Stored items:
-- ==== Sys2Proof/Certificates/Slice0/Obligations.lean ====
section
/-! DEFINITION. The statements for the provers, in the order of OBLIGATIONS.json: encoding, dispatcher, the machine's
state, the Flag Unit, each command's rule, the rules about every command, and the frames. -/

open Sys2Proof Sys2Proof.Machine

/-- Words written out in the spec decode to the commands they stand for. The command words of R90's table, and one
of each remaining format, decode to the instruction the spec writes beside them. -/
def Obligations.SampleWordsDecode : Prop :=
  decode 0x0270E0050000 = .ok (.addDirImm 0xE0 0x05) ∧
  decode 0x068000000000 = .ok (.incInd 0x00) ∧
  decode 0x0C0000000000 = .ok .mul ∧
  decode 0x0B0000000100 = .ok (.org 0x0100) ∧
  decode 0x104007000000 = .ok (.setb 0x07) ∧
  decode 0x200000000001 = .ok (.jz 0x0001) ∧
  decode 0x244030000001 = .ok (.djnzDir 0x30 0x0001) ∧
  decode 0x240000000001 = .ok (.djnzAcc 0x0001) ∧
  decode 0x2570E0100001 = .ok (.cjneDirImm 0xE0 0x10 0x0001) ∧
  decode 0x264007000001 = .ok .jb ∧
  decode 0x01A001000000 = .ok (.movIndInd 0x01 0x00) ∧
  decode 0x049000310000 = .ok (.anlIndDir 0x00 0x31)

/-- Decoding an encoded instruction gives it back, and the encoded word is legal. For every instruction, with every
value of its operands: its command word is one that R83, R84 and R86 call legal, and the decoder reads that word as
the instruction. -/
def Obligations.DecodeEncodeAgree : Prop :=
  ∀ i : Instr, (Command.ofWord (encode i)).wellFormed = true ∧ decode (encode i) = .ok i

/-- What the core does with any command word: the decode order. For every word and state: an unassigned OP (exactly
the values R85 lists) raises UNKNOWN_OPCODE with INFO = zext_16(OP); else jb and jnb raise NOT_IMPLEMENTED; else an
illegal mode pair or a non-zero RSV raises ILLEGAL_OPERAND with INFO = CW[47:32]; each of these changes nothing but
the status port; else the word decodes to an instruction and the core executes it. -/
def Obligations.CommandWordCheckOrder : Prop :=
  ∀ (w : CW) (s : State),
    ((Command.ofWord w).opAssigned = false ↔
      (Command.ofWord w).op = 0x00 ∨
      (0x0D ≤ (Command.ofWord w).op ∧ (Command.ofWord w).op ≤ 0x0F) ∨
      (0x13 ≤ (Command.ofWord w).op ∧ (Command.ofWord w).op ≤ 0x1F) ∨
      0x28 ≤ (Command.ofWord w).op) ∧
    ((Command.ofWord w).opAssigned = false →
      present w s = .next (s.raised .unknownOpcode (zext16 (Command.ofWord w).op))) ∧
    ((Command.ofWord w).opAssigned = true → (Command.ofWord w).isBB = true →
      present w s = .next (s.raised .notImplemented (zext16 (Command.ofWord w).op))) ∧
    ((Command.ofWord w).opAssigned = true → (Command.ofWord w).isBB = false →
      ((Command.ofWord w).pairLegal = false ∨ (Command.ofWord w).rsvZero = false) →
      present w s = .next (s.raised .illegalOperand (headOf w))) ∧
    ((Command.ofWord w).opAssigned = true → (Command.ofWord w).isBB = false →
      (Command.ofWord w).pairLegal = true → (Command.ofWord w).rsvZero = true →
      ∃ i, decode w = .ok i ∧ present w s = exec i s)

/-- Words that differ only in ignored fields execute identically. For every format of R83 and any two words of that
format that agree on OP, on the modes, on RSV and on the fields the format uses (for jb and jnb: on OP alone), the
core does the same with both in every state. -/
def Obligations.UnusedFieldsHaveNoEffect : Prop :=
  ∀ (f : Format) (w w' : CW) (s : State),
    formatOf? (Command.ofWord w).op = some f →
    Command.agreeOnUsed f (Command.ofWord w) (Command.ofWord w') →
    present w s = present w' s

**Task item**
An exact copy of the lines from the one with "format that agree" through the final line of the entries is the whole answer.

**Answer**
format that agree on OP, on the modes, on RSV and on the fields the format uses (for jb and jnb: on OP alone), the
core does the same with both in every state. -/
def Obligations.UnusedFieldsHaveNoEffect : Prop :=
  ∀ (f : Format) (w w' : CW) (s : State),
    formatOf? (Command.ofWord w).op = some f →
    Command.agreeOnUsed f (Command.ofWord w) (Command.ofWord w') →
    present w s = present w' s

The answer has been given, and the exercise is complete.